Right to Work Could Cost Him His Job as Democrats Are Tied With Rick Snyder

A poll by EPIC/MRA has found that Rick Snyder will be facing a battle for reelection. Snyder has seen his approval rating plummet, and two unknown Democrats are tied with him in the poll.

The latest EPIC/MRA poll revealed that Gov. Snyder’s declining political fortunes can be partially tied to his ramming through of right to work legislation. The governor’s personal favorability rating before right to work was 55%. Since December, it has fallen to 42%. Snyder now has a net (-20) job approval rating in the state. Gov. Snyder has a 38% positive job approval rating, and 58% negative job approval rating.

The signs of an anybody but Snyder feeling among the voters can be seen in the fact that two relatively unknown Democrats are tied with Snyder in the poll.

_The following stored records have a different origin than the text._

/-- A root at the last 2 MiB of the device and one beyond, a tag that is another tenant's, walks to a leaf and to a
fault, and an invalidation of one page and of all. -/
theorem wit_AddressSpaces :
    let s : State := tabled [] base
    let v (en : Bool) (tag : Nat) (root : Nat) : DWord := BitVec.ofNat 64 (en.toNat * 2 ^ 63 + tag * 2 ^ 40 + root * 2 ^ 21)
    let two : State := { base with tenants := [(0, {}), (15, { en := true, astag := 5 })] }
    let w : Walk := ⟨0, 0, 0x40, false, .thread T⟩
    let f : Walk := ⟨0, 0, 0x40000000, false, .thread T⟩
    let lost : State := { thr (fun t => { t with status := .stalled }) s with walks := [f] }
    let inv : State := { mapped base with tenants := [(0, { en := true, invaddr := 0x1FF })] }
    let busy : State := { inv with tenants := [(0, { en := true, invBusy := true })] }
    s.registersOpen = true ∧ 96 * 2 ^ 30 = (v true 5 49151).toNat / 2 ^ 21 % 2 ^ 19 * 2 ^ 21 + 2 ^ 21 ∧
    96 * 2 ^ 30 < (v true 5 49152).toNat / 2 ^ 21 % 2 ^ 19 * 2 ^ 21 + 2 ^ 21 ∧ (two.tenant 15).astag = (v true 5 0).toNat / 2 ^ 40 % 2 ^ 16 ∧
    ({ s with walks := [w] } : State).walks.filter (fun y => y.cluster == 0 && y.tenant == 0 && y.va == 0x40) = [w] ∧
    ({ s with walks := [w] } : State).walk (0 / 12) 0 0x40 = .leaf gib 0 [⟨0, 4, 0, 0x1000⟩] ∧ w.va < 2 ^ 64 ∧
    lost.walks.filter (fun y => y.cluster == 0 && y.tenant == 0 && y.va == 0x40000000) = [f] ∧ lost.walk (0 / 12) 0 0x40000000 = .fault causeNotValid ∧
    (lost.thread T).status = .stalled ∧ (lost.tenant 0).fqEn = false ∧
    (inv.tenant 0).invBusy = false ∧ (inv.cluster 0).owned = true ∧ (inv.cluster 0).tenant = 0 ∧ (∀ e ∈ (inv.cluster 0).tlb, 0 < e.leaf.size ∧ e.base < 2 ^ 57) ∧
    (busy.tenant 0).invBusy = true ∧ busy.allDone (busy.tenant 0).invWaits = true ∧ busy.segments = [] := by decide +kernel

/-- A write of TROOT that changes the tag, with a tag that a tenant without EN holds as well; accesses of each kind that
use the pages of an invalidation. -/
theorem wit_AddressSpaces_tags :
    let v (tag root : Nat) : DWord := BitVec.ofNat 64 (2 ^ 63 + tag * 2 ^ 40 + root * 2 ^ 21)
    let s : State := { base with tenants := [(0, { en := true, astag := 1, root := 2 }), (15, { astag := 5 })] }
    let used : State := { mapped base with
      tenants := [(0, { en := true })]
      reqs := [req .store { va := 0x40, loc := .dev 0x40, len := 4 }]
      commands := [cmd [addOne]], segments := [seg] }
    (s.tenant 0).astag ≠ (v 5 2).toNat / 2 ^ 40 % 2 ^ 16 ∧ (s.tenant 0).clearBusy = false ∧
    (∀ y ∈ s.tenants, y.1 ≠ 0 → y.2.en = false) ∧ (∃ y ∈ s.tenants, y.1 ≠ 0 ∧ y.2.astag = (v 5 2).toNat / 2 ^ 40 % 2 ^ 16) ∧
    (s.tenant 0).astag = (v 1 3).toNat / 2 ^ 40 % 2 ^ 16 ∧ (∀ y ∈ s.tenants, y.1 ≠ 0 → y.2.astag ≠ (v 1 3).toNat / 2 ^ 40 % 2 ^ 16) ∧
    (s.tenant 0).root ≠ (v 1 3).toNat / 2 ^ 21 % 2 ^ 19 ∧
    (used.tenant 0).invBusy = false ∧ (used.tenant 0).invaddr = 0 ∧ 0 < 0x8000000000000001 % 2 ^ 32 ∧
    (∀ r ∈ used.reqs, r.tenant = 0 ∧ ∀ p ∈ r.parts, 0 < p.va + p.len ∧ p.va < 4096) ∧
    (∀ g ∈ used.segments, ∃ c ∈ used.commands, c.id = g.cmd ∧ c.tenant = 0) := by decide +kernel

/-- An owner to change, an overdue responder, drained cores; a clear that is refused, accepted and complete; ranges of
vectors. -/
theorem wit_TenantsAndClusters :
    let busy (s : State) (n : Nat) : State := { s with clusters := [(95, { busy := true, nextOwned := true, nextTenant := 3, since := List.replicate 8 0 })], idle := n }
    let late : State := busy { State.reset with teams := [(4, { core := 760, groups := [(16, { role := 4, threads := [(0, {})] })], responders := [(16, ⟨7, 0, false, none, none⟩)] })] } 1000000
    let bound : State := { base with tenants := [(15, { en := true })] }
    let owns : State := { base with clusters := [(0, { owned := true, tenant := 15 })] }
    let vec : State := { base with tenants := [(15, { tintrCount := 8, tintrBase := 16 })] }
    base.registersOpen = true ∧ ((base.cluster 95).busy = false ∧ (base.cluster 95).owned = false) ∧ (0x40000003 : Word).getLsbD 30 = true ∧
    (base.residents 0 = [0] ∧ (Tab.find base.teams 0).isSome = true ∧ (base.team 0).saved = false ∧ (base.core 0).ctl.halt = false ∧
      (let k : State := base.setCore 0 { base.core 0 with ctl := { halt := true, pstat := 1 } }; k.residents 0 = [0] ∧ (k.core 0).ctl.pstat = 1)) ∧
    late.overdue 95 = [⟨4, 16, 0⟩] ∧ (late.cluster 95).busy = true ∧ (busy base 0).ownerReady 95 = true ∧ base.ownerReady 95 = false ∧
    (bound.tenant 15).en = true ∧ (owns.clusters.any fun y => y.2.tenant == 15 && y.2.owned) = true ∧ (base.tenant 15).clearBusy = false ∧
    (({ base with tenants := [(15, { clearBusy := true })] } : State).tenant 15).clearBusy = true ∧
    (1024 ≤ 1024 ∧ 1024 + 1024 ≤ 2048) ∧ (23 < (vec.tenant 15).tintrBase + (vec.tenant 15).tintrCount ∧ (vec.tenant 15).tintrBase < 23 + 1) := by
  decide +kernel

/-- A record of a parked load and of a lost write, with the thread and the copy that wait on its page. -/
theorem wit_FaultQueues :
    let r (k : Nat) : FaultRecord := ⟨15, 9, 0x40, false, k, 0⟩
    let s (k : Nat) : State := { (thr (fun t => { t with status := .blocked, wait := .pageFault 0x40 false 0x40000 true }) (tm (fun t => { t with tenant := 15 }) base)) with
      tenants := [(15, { en := true, fqEn := true, fqLog := 1 })], faultRecords := [r k], copies := [{ copy true with tenant := 15, parked := some 0x40000 }] }
    (∀ k ∈ [0, 1, 2, 6, 4, 5, 3], (s k).faultRecords.find? (fun x => x.tenant == 15 && x.seq == 9) = some (r k)) ∧ (s 0).registersOpen = true ∧
    (s 0).faultPosts = [] ∧ (s 0).commands = [] ∧ (s 0).queues = [] ∧ ((s 0).thread T).wait = .pageFault 0x40 false 0x40000 true ∧
    (s 0).holds T = true ∧ ((s 0).team 0).tenant = 15 ∧ (∀ x ∈ (s 0).copies, x.tenant = 15 ∧ (!x.inward) = (r 0).write ∧ x.parked = some 0x40000) ∧ 0x40000 / 4096 = 0x40 ∧
    (0x8000000000000001 : DWord).getLsbD 63 = true ∧ (0x8000000000000001 : DWord).toNat % 16 ≠ 0 := by
  decide +kernel

/-- A page fault with the fault queue on: of a page that has a record, with the ring full, with a slot that does not
translate, and with one that does. -/
theorem wit_FaultQueues_posts :
    let w : Walk := ⟨0, 0, 0x40000000, false, .thread T⟩
    let s (x : Tenant) (rs : List FaultRecord) : State := { thr (fun t => { t with status := .stalled }) (tabled [] base) with
      tenants := [(0, { x with en := true, fqEn := true })], walks := [w], faultRecords := rs }
    let on : Tenant := { fqRing := 0x400, fqLog := 1, tintrCount := 1 }
    let r (p : Nat) : FaultRecord := ⟨0, 9, p, false, 0, causeNotValid⟩
    (∀ e ∈ [(on, []), (on, [r 0x40000]), (on, [r 1, r 2]), ({ on with fqRing := 2 ^ 24 }, [])],
      let u := s e.1 e.2
      w.tenant = u.tenantOf T ∧ w.va < 2 ^ 64 ∧
      u.walks.filter (fun y => y.cluster == w.cluster && y.tenant == w.tenant && y.va == w.va) = [w] ∧
      (∀ l ∈ u.walkReads (w.cluster / 12) w.tenant w.va, u.asleep l = false) ∧
      (u.walk (w.cluster / 12) w.tenant w.va = .fault causeNotValid) ∧ (u.thread T).status = .stalled ∧
      (u.tenant 0).fqEn = true ∧ (u.slotPlaces 0).any u.asleep = false ∧ u.faultPosts = []) ∧
    (s on []).faultSlot 0 = some (gib.locate 0x10000) ∧ (s { on with fqRing := 2 ^ 24 } []).faultSlot 0 = none ∧
    (s on []).writeHeld (gib.locate 0x10000) = false ∧ (s on []).dropsWrites (gib.locate 0x10000) = false ∧
    (s on []).messages = [] ∧ (s on []).coreOf T < 768 ∧ causeNotValid < 256 ∧ (s on []).MemOk ∧
    2 ^ on.fqLog ≤ (s on [r 1, r 2]).faultRecords.countP fun r => r.tenant == 0 := by
  unfold State.MemOk; decide +kernel

/-- A command, a queue manager's read and an append that wait on the page of a record. -/
theorem wit_FaultQueues_parked :
    let r (w : Bool) : FaultRecord := ⟨15, 9, 0x40, w, 0, 0⟩
    let q : Queue := { queue with parked := some 0x40008, ops := [⟨0, .store 0x40010 [1], some 0x40010⟩] }
    let s (w : Bool) : State := { base with
      tenants := [(15, { en := true, fqEn := true, fqLog := 1 })], faultRecords := [r w], queues := [(60, q)]
      commands := [{ cmd (if w then [addOne] else [countBits]) with tenant := 15, parked := some 0x40000 }] }
    ∀ w : Bool, (s w).faultRecords.find? (fun x => x.tenant == 15 && x.seq == 9) = some (r w) ∧ (s w).registersOpen = true ∧
      (∀ p ∈ (s w).faultPosts, p.tenant ≠ 15) ∧ (s w).queue 60 = q ∧ 60 / 4 = 15 ∧
      (∀ c ∈ (s w).commands, c.tenant = 15 ∧ nmWrites c.body = (r w).write ∧ c.parked = some 0x40000) ∧ 0x40008 / 4096 = 0x40 := by
  decide +kernel

/-- A load and a store of host memory outstanding, with no tenant and with one that is told. -/
theorem wit_LinkLoss :
    let x : ReqPart := { va := 0x40, loc := .host 0x40, len := 4, data := [1, 2, 3, 4] }
    let s (k : ReqKind) : State := { sent k x with port := [(7, 0)], now := 2 ^ 26 }
    let told : State := { s .store with tenants := [(0, { en := true, fqEn := true, fqLog := 1 })] }
    (∀ k ∈ ([.load 4 false, .store] : List ReqKind), (s k).cxlWaits 7 = true ∧ (s k).tenants = [] ∧ (s k).reqs = [req k x] ∧
      (s k).copies = [] ∧ (s k).cxlDown = false) ∧ x.loc.isHost = true ∧ x.done = false ∧ x.fill = false ∧
    told.copies = [] ∧ (∀ r ∈ told.reqs, r.kind = .store) ∧ told.cxlWaits 7 = true ∧ (told.tenant 0).fqEn = true ∧
    base.cxlWaits 7 = false ∧ ({ s .store with now := 2 ^ 26 - 1 } : State).cxlWaits 7 = false ∧ ({ base with cxlDown := true } : State).cxlDown = true ∧
    base.linkDown = [] := by decide +kernel

/-- Two requests of host memory outstanding, of a tenant whose fault queue is off. -/
theorem wit_LinkLoss_silent :
    let x : ReqPart := { va := 0x40, loc := .host 0x40, len := 4, data := [1, 2, 3, 4] }
    let s : State := { sent (.load 4 false) x with
      tenants := [(0, { en := true })], port := [(7, 0)], now := 2 ^ 26
      reqs := [req (.load 4 false) x, { req .store x with id := 8 }] }
    s.copies = [] ∧ (∀ n, n < 16 → (s.tenant n).fqEn = false) ∧ s.cxlWaits 7 = true ∧ s.cxlDown = false ∧
    (∀ r ∈ s.reqs, ∀ q ∈ s.reqs, q.id = r.id → q = r) ∧ (∀ r ∈ s.reqs, r.parts = [x]) ∧ x.loc.isHost = true := by decide +kernel

/-- The last bytes of the range and of a die, and the first of the carve-out of die 7. -/
theorem wit_AccessesFromOutside :
    base.MemOk ∧ 8 * (96 * 2 ^ 30) - 2 + 2 ≤ 8 * (96 * 2 ^ 30) ∧ base.recovery = false ∧ base.lifecycle ≠ 4 ∧ base.cxlDown = false ∧
    base.outsideHeld 0 2 = false ∧ base.hwOwned (.dev (7 * (96 * 2 ^ 30) + 0xB800 * 0x200000)) = true ∧
    base.hwOwned (.dev (7 * (96 * 2 ^ 30) + 0xB800 * 0x200000 - 1)) = false ∧
    ({ base with strings := [str], reqs := [{ req (.update true 0 0 0 1) { va := 0, loc := .dev 0, len := 4 } with admitted := some 0 }] } : State).outsideHeld 0 2 = true := by
  unfold State.MemOk; decide +kernel

/-- A write from outside that goes on, the host's while memory is offered and a peer's. -/
theorem wit_AccessesFromOutside_rest :
    base.outsideRest = none ∧ base.writesOpen true = true ∧ base.writesOpen false = true ∧
    ({ base with lifecycle := 4 } : State).writesOpen false = false ∧ ({ base with cxlDown := true } : State).writesOpen true = false ∧
    min 262145 (262144 - 64 % 64) ≠ 262145 ∧ base.outsideHeld 64 (min 2 (262144 - 64 % 64)) = false := by decide +kernel

/-- Core 767 halted with a selected thread that may step and one that may not, gated, waking and reset. -/
theorem wit_CoreControl :
    let s (c : CoreCtl) (st : Status) : State := { State.reset with
      teams := [(4, { core := 767, groups := [(0, { budget := 32, threads := [(63, { status := st })] })] })], cores := [(767, { ctl := c })] }
    let e (c : CoreCtl) : State := { State.reset with cores := [(767, { ctl := c })] }
    let h : CoreCtl := { halt := true, lane := 63 }
    State.reset.registersOpen = true ∧
    (s h .ready).quadGroups 767 0 = [(4, 0)] ∧ (((s h .ready).team 4).group 0).place = 0 ∧ ((s h .ready).thread ⟨4, 0, 63⟩).status = .ready ∧
    ((s h .blocked).thread ⟨4, 0, 63⟩).status = .blocked ∧ (s h .ready).quadGroups 767 3 = [] ∧ (s h .ready).emptying 767 = false ∧
    (s h .ready).residents 767 = [4] ∧ (s h .ready).holds ⟨4, 0, 63⟩ = true ∧ ((s h .ready).group ⟨4, 0, 63⟩).budget = 32 ∧
    (e { pgate := true, pstat := 1 }).gateReady 767 = true ∧ (e {}).gateReady 767 = false ∧ (e {}).residents 767 = [] ∧
    ((e { pgate := true, pstat := 2 }).core 767).ctl.pstat = 2 ∧ ((e { pstat := 3 }).core 767).ctl.resetDue = false ∧
    (Tab.find (s {} .ready).teams 4).isSome = true ∧ ((s {} .ready).team 4).saved = false ∧ (e {}).registersOpen = true := by decide +kernel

Despite the fact that Democrats Mark Schauer and former congressman Bart Stupak are pretty much unknown by the electorate, they are both even with Gov. Snyder in the poll. Seventy five percent of those polled did not know who Schauer was, but he leads Snyder 39%-38%. Fifty six percent did not know who Stupak was, but he trailed the governor by a single point, 39%-38%.

A large sign of Snyder’s weakness is that his level of support versus the two Democrats matches his job approval rating. This suggests that Snyder has very little support outside of the Republican Party.

The straw that seems to have broken the camel’s back was governor’s ramming through of right work legislation. The emergency manager law, the tax increases on the middle class and poor, the gutting of the education system, Snyder might have survived all of that, but his underhanded handling of right to work is something that voters may never forget.

Republicans think that the 2010 wave of tea party governors are their future stars, but 3 of the 5 most well known governors from that election could lose in 2014. Rick Scott looks like a dead man walking in Florida. Tom Corbett has lost the support of his own party, and everyone else in Pennsylvania. Rick Snyder is in for the political fight of his life if he wants to win a second term. (The only two high profile survivors from the Republican class of 2010 may be Walker in Wisconsin, and Kasich in Ohio.)

All three of the endangered Republican governors come from blue states where Democrats didn’t show up to vote in 2010. The Democratic Party and Organizing For America are each planning massive get out the vote efforts for 2014. If Democrats show up to vote next November, it won’t be a surprise if these three states who voted for Barack Obama twice elect Democratic governors.

Rick Snyder tried to make a blue state red through an imperial governorship, but in 2014, Big Blue’s (and Sparty’s) Democrats fight back.